Anatomical Segmentation of the Prostate Gland from MRI Images using Deep Learning

Index

Overview
Installation
Configuration
Usage
Project Structure
Training
Results
Contributing
License
Acknowledgments

Overview

This repository provides a comprehensive pipeline for anatomical segmentation of the prostate gland from MRI images using deep learning techniques, as well as the reports from training a segmentation model using the nnU-Net framework. It focuses on multi-dataset preprocessing, analysis, and preparation for training segmentation models compatible with frameworks like nnU-Net and MONAI. A training script is also provided, using U-Net, although the reported metrics and results come from nnUnet. Notebooks with dataset exploration are provided, as well as modules for data analysis and manipulation.

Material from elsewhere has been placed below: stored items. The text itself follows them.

-- ==== Sys2Proof/Machine/Points.lean ====
section
/-!
DEFINITION. Operating points (R454 to R456, R458): what each rail asks for, the caps, and the effective point.
-/

namespace Sys2Proof.Machine

/-- The highest point of a rail (R454): 0 VDD_ARR, 1 VDD_VAT, 2 VDD_FAB. -/
def railTop (r : Nat) : Nat := if r = 2 then 2 else 4

/-- The class in force (R458, R462). -/
def State.classNow (s : State) : Nat :=
  let c := s.rd .PWR_CLASS_CLASS
  if s.rd .PWR_STATUS_TRIPPED = 1 || c = 3 then 0 else c

/-- PEAK counts (R458). -/
def State.peakOk (s : State) : Bool :=
  s.rd .PWR_CLASS_PEAK = 1 && s.rd .PWR_STATUS_WORN = 0 && s.rd .PWR_STATUS_TRIPPED = 0

/-- The highest ARR and VAT point of the class (R458). -/
def State.classTop (s : State) : Nat := if s.classNow = 0 then 2 else if s.peakOk then 4 else 3

/-- P_c in mW (R458). -/
def State.classPower (s : State) : Nat := if s.classNow = 0 then 35000 else if s.classNow = 1 then 50000 else 70000

/-- The voltage point that a rail asks for; its FOP is never above it (R455). -/
def State.railVop (s : State) (r : Nat) : Nat := min (s.rd .PWR_DVFS_VOP r) (railTop r)

/-- The frequency point that a rail asks for. -/
def State.railFop (s : State) (r : Nat) : Nat := min (s.rd .PWR_DVFS_FOP r) (railTop r)

/-- The request of ARR and VAT together. -/
def State.coreRequest (s : State) : Nat := max (s.railVop 0) (s.railVop 1)

/-- The point c that R456 gives a rail. -/
def State.railPoint (s : State) (r : Nat) : Nat :=
  let th := s.rd .PWR_LIMIT_THERMAL
  if r = 2 then min (min (s.railVop 2) 2) th
  else
    let c := min (min (s.railVop r) s.classTop) (min (s.rd .PWR_LIMIT_POWER) th)
    if r = 0 then min c (s.rd .PWR_LIMIT_CURRENT) else c

/-- Where a rail's effective point is shown. -/
def railField (r : Nat) : Field := if r = 0 then .PWR_STATUS_ARR else if r = 1 then .PWR_STATUS_VAT else .PWR_STATUS_FAB

/-- A rail goes towards its point in the order of R455: a fall acts on the frequency at once, a rise waits for the regulator's
read-back. A point that was not confirmed is not tried again (R457). -/
def State.moveRail (s : State) (r : Nat) : State :=
  let t := s.railPoint r
  let e := s.rd (railField r)
  let go (s : State) : State := { s with pwr := { s.pwr with
    change := storePut r t s.pwr.change
    failed := storeErase s.pwr.failed r } }
  if e < t then (if storeFind s.pwr.failed r = some t then s else go s)
  else if t < e then (go s).wr (railField r) t
  else match storeFind s.pwr.change r with
    | some t' => if t' = t then s else go s
    | none => s

/-- The LIMITED bits (PWR_STATUS): class, power, thermal, current. -/
def State.limitedBits (s : State) : Nat :=
  b2n (s.classTop < s.coreRequest) + 2 * b2n (s.rd .PWR_LIMIT_POWER < s.coreRequest) +
    4 * b2n (s.rd .PWR_LIMIT_THERMAL < max s.coreRequest (s.railVop 2)) + 8 * b2n (s.rd .PWR_LIMIT_CURRENT < s.railVop 0)

/-- PWR_STATUS's other fields; SMB_ALERT_N goes low when the thermal bit rises (R509). -/
def State.showPower (s : State) : State :=
  let l := s.limitedBits
  let s1 : State := if bitAt l 2 && !bitAt (s.rd .PWR_STATUS_LIMITED) 2 then
      { s with pins := { s.pins with smbAlert := true } } else s
  ((s1.wr .PWR_STATUS_LIMITED l).wr .PWR_STATUS_PEAK (b2n (s.classTop = 4))).wr .PWR_STATUS_CLASS s.classNow

/-- Requests, caps or the class have changed (R456). -/
def State.repoint (s : State) : State := (((s.moveRail 0).moveRail 1).moveRail 2).showPower

/-- The mean power of the last 10 bins in mW (R459). -/
def State.avgPower (s : State) : Nat := s.pwr.bins.sum / max 1 s.pwr.bins.length

/-- DETAIL of a POWER or THERMAL record (R464). -/
def State.powerDetail (s : State) : Nat :=
  s.rd .PWR_TEMP_SENSOR * 2 ^ 24 + s.rd .PWR_TEMP_TEMP * 2 ^ 16 + s.rd .PWR_STATUS_FAB * 2 ^ 12 +
    s.rd .PWR_STATUS_VAT * 16 + s.rd .PWR_STATUS_ARR

end Sys2Proof.Machine
end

The results, discussed in the Results section, show promising performance similar to state-of-the-art methods.

Goal and motivation

Automatic segmentation of prostate zones (PZ, TZ) is essential since ≈70–75% of clinically significant prostate cancers (csPCa) originate in the peripheral zone (PZ).

Also, the PI-RADS scoring system depends on anatomical zoning—DWI/ADC for lesions in PZ, T2W for TZ—requiring accurate zonal masks for correct lesion assessment.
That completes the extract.